Re: ERROR on reading a direct access, formatted file

SinaR93 · ‎03-23-2021

Dear All
Hi

I am new to Fortran and I'm trying to read a specific line in a text file that is generated with python (numpy library).

I searched and find that maybe I can do this using direct access to a file like below:

Please see the attached image:

OPEN(105,FILE='D:\elgr.data', &
access='direct',recl=17,form='formatted')

READ(105, fmt='(I8,I8)', rec=n) id,gid

data is written to file using numpy:

np.savetxt(file_name, data, fmt='%-8d %-8d')

that produces txt file like the image:
two 8 width integers with space between

it only results in: severe (64) input conversion error

I can not find out how to solve the problem,

If you could give me some clues, I really appreciate it.
many thanks in advance
Sina

mecej4 · ‎03-23-2021

It is difficult to respond to an incomplete and vague report such as this. You have not presented the actual data file or the fortran source code, and you made it necessary to know or use Python to guess what is in the data file.

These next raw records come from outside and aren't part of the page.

-- ==== Sys2Proof/Laws/State.lean ====
section
/-! SUPPORT. What each named update of State changes, field by field, so that no later proof unfolds a record
update. -/

namespace Sys2Proof.Machine

/-- Two states with equal fields are equal. -/
theorem State.eq_of_fields {s t : State}
    (h_cfg : s.cfg = t.cfg)
    (h_arg0 : s.arg0 = t.arg0)
    (h_arg1 : s.arg1 = t.arg1)
    (h_result : s.result = t.result)
    (h_seq : s.seq = t.seq)
    (h_status : s.status = t.status)
    (h_rx : s.rx = t.rx)
    (h_tx : s.tx = t.tx)
    (h_txKickCnt : s.txKickCnt = t.txKickCnt)
    (h_rxKickCnt : s.rxKickCnt = t.rxKickCnt)
    (h_dropCnt : s.dropCnt = t.dropCnt)
    (h_slots : s.slots = t.slots)
    (h_nextAddr : s.nextAddr = t.nextAddr)
    (h_stage : s.stage = t.stage)
    (h_mem : s.mem = t.mem)
    (h_history : s.history = t.history)
    (h_verdicts : s.verdicts = t.verdicts)
    (h_peerRx : s.peerRx = t.peerRx)
    (h_peerTx : s.peerTx = t.peerTx)
    (h_peerWrote : s.peerWrote = t.peerWrote)
    (h_env : s.env = t.env)
    (h_reads : s.reads = t.reads) : s = t := by
  cases s
  cases t
  simp only [State.mk.injEq]
  exact ⟨h_cfg, h_arg0, h_arg1, h_result, h_seq, h_status, h_rx, h_tx, h_txKickCnt, h_rxKickCnt, h_dropCnt, h_slots, h_nextAddr, h_stage, h_mem, h_history, h_verdicts, h_peerRx, h_peerTx, h_peerWrote, h_env, h_reads⟩

@[simp] theorem State.emit_cfg (s : State) (e : Event) : (s.emit e).cfg = s.cfg := rfl
@[simp] theorem State.emit_arg0 (s : State) (e : Event) : (s.emit e).arg0 = s.arg0 := rfl
@[simp] theorem State.emit_arg1 (s : State) (e : Event) : (s.emit e).arg1 = s.arg1 := rfl
@[simp] theorem State.emit_result (s : State) (e : Event) : (s.emit e).result = s.result := rfl
@[simp] theorem State.emit_seq (s : State) (e : Event) : (s.emit e).seq = s.seq := rfl
@[simp] theorem State.emit_status (s : State) (e : Event) : (s.emit e).status = s.status := rfl
@[simp] theorem State.emit_rx (s : State) (e : Event) : (s.emit e).rx = s.rx := rfl
@[simp] theorem State.emit_tx (s : State) (e : Event) : (s.emit e).tx = s.tx := rfl
@[simp] theorem State.emit_txKickCnt (s : State) (e : Event) : (s.emit e).txKickCnt = s.txKickCnt := rfl
@[simp] theorem State.emit_rxKickCnt (s : State) (e : Event) : (s.emit e).rxKickCnt = s.rxKickCnt := rfl
@[simp] theorem State.emit_dropCnt (s : State) (e : Event) : (s.emit e).dropCnt = s.dropCnt := rfl
@[simp] theorem State.emit_slots (s : State) (e : Event) : (s.emit e).slots = s.slots := rfl
@[simp] theorem State.emit_nextAddr (s : State) (e : Event) : (s.emit e).nextAddr = s.nextAddr := rfl
@[simp] theorem State.emit_stage (s : State) (e : Event) : (s.emit e).stage = s.stage := rfl
@[simp] theorem State.emit_mem (s : State) (e : Event) : (s.emit e).mem = s.mem := rfl
@[simp] theorem State.emit_history (s : State) (e : Event) : (s.emit e).history = s.history ++ [e] := rfl
@[simp] theorem State.emit_verdicts (s : State) (e : Event) : (s.emit e).verdicts = s.verdicts := rfl
@[simp] theorem State.emit_peerRx (s : State) (e : Event) : (s.emit e).peerRx = s.peerRx := rfl
@[simp] theorem State.emit_peerTx (s : State) (e : Event) : (s.emit e).peerTx = s.peerTx := rfl
@[simp] theorem State.emit_peerWrote (s : State) (e : Event) : (s.emit e).peerWrote = s.peerWrote := rfl
@[simp] theorem State.emit_env (s : State) (e : Event) : (s.emit e).env = s.env := rfl
@[simp] theorem State.emit_reads (s : State) (e : Event) : (s.emit e).reads = s.reads := rfl

@[simp] theorem State.dropCommand_cfg (s : State) : (s.dropCommand).cfg = s.cfg := rfl
@[simp] theorem State.dropCommand_arg0 (s : State) : (s.dropCommand).arg0 = s.arg0 := rfl
@[simp] theorem State.dropCommand_arg1 (s : State) : (s.dropCommand).arg1 = s.arg1 := rfl
@[simp] theorem State.dropCommand_result (s : State) : (s.dropCommand).result = s.result := rfl
@[simp] theorem State.dropCommand_seq (s : State) : (s.dropCommand).seq = s.seq := rfl
@[simp] theorem State.dropCommand_status (s : State) : (s.dropCommand).status = { s.status with cmdOverrun := true } := rfl
@[simp] theorem State.dropCommand_rx (s : State) : (s.dropCommand).rx = s.rx := rfl
@[simp] theorem State.dropCommand_tx (s : State) : (s.dropCommand).tx = s.tx := rfl
@[simp] theorem State.dropCommand_txKickCnt (s : State) : (s.dropCommand).txKickCnt = s.txKickCnt := rfl
@[simp] theorem State.dropCommand_rxKickCnt (s : State) : (s.dropCommand).rxKickCnt = s.rxKickCnt := rfl
@[simp] theorem State.dropCommand_dropCnt (s : State) : (s.dropCommand).dropCnt = s.dropCnt := rfl
@[simp] theorem State.dropCommand_slots (s : State) : (s.dropCommand).slots = s.slots := rfl
@[simp] theorem State.dropCommand_nextAddr (s : State) : (s.dropCommand).nextAddr = s.nextAddr := rfl
@[simp] theorem State.dropCommand_stage (s : State) : (s.dropCommand).stage = s.stage := rfl
@[simp] theorem State.dropCommand_mem (s : State) : (s.dropCommand).mem = s.mem := rfl
@[simp] theorem State.dropCommand_history (s : State) : (s.dropCommand).history = s.history := rfl
@[simp] theorem State.dropCommand_verdicts (s : State) : (s.dropCommand).verdicts = s.verdicts := rfl
@[simp] theorem State.dropCommand_peerRx (s : State) : (s.dropCommand).peerRx = s.peerRx := rfl
@[simp] theorem State.dropCommand_peerTx (s : State) : (s.dropCommand).peerTx = s.peerTx := rfl
@[simp] theorem State.dropCommand_peerWrote (s : State) : (s.dropCommand).peerWrote = s.peerWrote := rfl
@[simp] theorem State.dropCommand_env (s : State) : (s.dropCommand).env = s.env := rfl
@[simp] theorem State.dropCommand_reads (s : State) : (s.dropCommand).reads = s.reads := rfl

@[simp] theorem State.accept_cfg (s : State) (w : Word) : (s.accept w).cfg = s.cfg := rfl
@[simp] theorem State.accept_arg0 (s : State) (w : Word) : (s.accept w).arg0 = s.arg0 := rfl
@[simp] theorem State.accept_arg1 (s : State) (w : Word) : (s.accept w).arg1 = s.arg1 := rfl
@[simp] theorem State.accept_result (s : State) (w : Word) : (s.accept w).result = s.result := rfl
@[simp] theorem State.accept_seq (s : State) (w : Word) : (s.accept w).seq = .run ⟨w, s.arg0, s.arg1⟩ .start := rfl
@[simp] theorem State.accept_status (s : State) (w : Word) : (s.accept w).status = { s.status with trunc := false, cmdOverrun := false, err := .ok } := rfl
@[simp] theorem State.accept_rx (s : State) (w : Word) : (s.accept w).rx = s.rx := rfl
@[simp] theorem State.accept_tx (s : State) (w : Word) : (s.accept w).tx = s.tx := rfl
@[simp] theorem State.accept_txKickCnt (s : State) (w : Word) : (s.accept w).txKickCnt = s.txKickCnt := rfl
@[simp] theorem State.accept_rxKickCnt (s : State) (w : Word) : (s.accept w).rxKickCnt = s.rxKickCnt := rfl
@[simp] theorem State.accept_dropCnt (s : State) (w : Word) : (s.accept w).dropCnt = s.dropCnt := rfl
@[simp] theorem State.accept_slots (s : State) (w : Word) : (s.accept w).slots = s.slots := rfl
@[simp] theorem State.accept_nextAddr (s : State) (w : Word) : (s.accept w).nextAddr = s.nextAddr := rfl
@[simp] theorem State.accept_stage (s : State) (w : Word) : (s.accept w).stage = s.stage := rfl
@[simp] theorem State.accept_mem (s : State) (w : Word) : (s.accept w).mem = s.mem := rfl
@[simp] theorem State.accept_history (s : State) (w : Word) : (s.accept w).history = s.history := rfl
@[simp] theorem State.accept_verdicts (s : State) (w : Word) : (s.accept w).verdicts = s.verdicts := rfl
@[simp] theorem State.accept_peerRx (s : State) (w : Word) : (s.accept w).peerRx = s.peerRx := rfl
@[simp] theorem State.accept_peerTx (s : State) (w : Word) : (s.accept w).peerTx = s.peerTx := rfl
@[simp] theorem State.accept_peerWrote (s : State) (w : Word) : (s.accept w).peerWrote = s.peerWrote := rfl
@[simp] theorem State.accept_env (s : State) (w : Word) : (s.accept w).env = s.env := rfl
@[simp] theorem State.accept_reads (s : State) (w : Word) : (s.accept w).reads = s.reads := rfl

@[simp] theorem State.complete_cfg (s : State) (v : Word) (e : ErrCode) : (s.complete v e).cfg = s.cfg := rfl
@[simp] theorem State.complete_arg0 (s : State) (v : Word) (e : ErrCode) : (s.complete v e).arg0 = s.arg0 := rfl
@[simp] theorem State.complete_arg1 (s : State) (v : Word) (e : ErrCode) : (s.complete v e).arg1 = s.arg1 := rfl
@[simp] theorem State.complete_result (s : State) (v : Word) (e : ErrCode) : (s.complete v e).result = v := rfl
@[simp] theorem State.complete_seq (s : State) (v : Word) (e : ErrCode) : (s.complete v e).seq = .idle := rfl
@[simp] theorem State.complete_status (s : State) (v : Word) (e : ErrCode) : (s.complete v e).status = { s.status with err := e } := rfl
@[simp] theorem State.complete_rx (s : State) (v : Word) (e : ErrCode) : (s.complete v e).rx = s.rx := rfl
@[simp] theorem State.complete_tx (s : State) (v : Word) (e : ErrCode) : (s.complete v e).tx = s.tx := rfl
@[simp] theorem State.complete_txKickCnt (s : State) (v : Word) (e : ErrCode) : (s.complete v e).txKickCnt = s.txKickCnt := rfl
@[simp] theorem State.complete_rxKickCnt (s : State) (v : Word) (e : ErrCode) : (s.complete v e).rxKickCnt = s.rxKickCnt := rfl
@[simp] theorem State.complete_dropCnt (s : State) (v : Word) (e : ErrCode) : (s.complete v e).dropCnt = s.dropCnt := rfl
@[simp] theorem State.complete_slots (s : State) (v : Word) (e : ErrCode) : (s.complete v e).slots = s.slots := rfl
@[simp] theorem State.complete_nextAddr (s : State) (v : Word) (e : ErrCode) : (s.complete v e).nextAddr = s.nextAddr := rfl
@[simp] theorem State.complete_stage (s : State) (v : Word) (e : ErrCode) : (s.complete v e).stage = s.stage := rfl
@[simp] theorem State.complete_mem (s : State) (v : Word) (e : ErrCode) : (s.complete v e).mem = s.mem := rfl
@[simp] theorem State.complete_history (s : State) (v : Word) (e : ErrCode) : (s.complete v e).history = s.history := rfl
@[simp] theorem State.complete_verdicts (s : State) (v : Word) (e : ErrCode) : (s.complete v e).verdicts = s.verdicts := rfl
@[simp] theorem State.complete_peerRx (s : State) (v : Word) (e : ErrCode) : (s.complete v e).peerRx = s.peerRx := rfl
@[simp] theorem State.complete_peerTx (s : State) (v : Word) (e : ErrCode) : (s.complete v e).peerTx = s.peerTx := rfl
@[simp] theorem State.complete_peerWrote (s : State) (v : Word) (e : ErrCode) : (s.complete v e).peerWrote = s.peerWrote := rfl
@[simp] theorem State.complete_env (s : State) (v : Word) (e : ErrCode) : (s.complete v e).env = s.env := rfl
@[simp] theorem State.complete_reads (s : State) (v : Word) (e : ErrCode) : (s.complete v e).reads = s.reads := rfl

Here is my guess. The data file actually contains ten characters per line, plus one or two characters to separate lines (LF or CR+LF), because the Python print statement left-justified the data in each 8-character field. (Most text editors strip blanks from the right side of lines in text files. Text editors usually do not show "non-printable" characters, so a screen-shot of a data file opened in a text editor is hardly useful when the exact contents matter.) The result is that the actual record length is no longer 17, but something else.

I have attached a zip file containing a data file with two records, and a program that reads that file without error.

As a beginner, you would be better off using list-directed I/O using text files instead of formatted input/output statements and direct access files.

SinaR93 · ‎03-23-2021

Thank you for your reply and the attached files..

Unfortunately and surprisingly it can just read the first line of data and then return error:

severe (64) : input conversion error..
its kind of strange for me
I can not notice any difference between line 1 and 2...

I have attached the data file...
I really appreciate if you can take a look at it..

thank you in advance

mecej4 · ‎03-23-2021

Your file contains 16000 records, and each record contains 17 bytes of data, plus CR+LF at the end of each line. If you want to continue to use direct access I/O, use RECL=19. As a check, note that 16000 X 19 = 304000, which is indeed the size of the data file in bytes.

JohnNichols · ‎03-23-2021

your data is two integers separated by a set of spaces

transform it into two integers, separated by a comma using notepad++ - 20 seconds work and then do a

read(3,*)it1, it2

where 3 is file name and it1 and it2 are integers

Taking apart a record length of 19 is a pain.

SinaR93 · ‎03-23-2021

I think mistakenly thought:
instead of skipping lines each time with READ in loops to reach a certain line of data this is more efficient way.
I clearly know nothing about efficiency

So what's the best approach for reading a specific line in Fortran?
actually this is part of a subroutine in Abaqus software and this it will be run 16000 times (1 time for each of 16000 elements) and only 1 line of data is associated with each element

mecej4 · ‎03-23-2021

Why do you need direct access? Will you need to read the lines in sequential order, or in some other order? Will you read each line only once, or many times?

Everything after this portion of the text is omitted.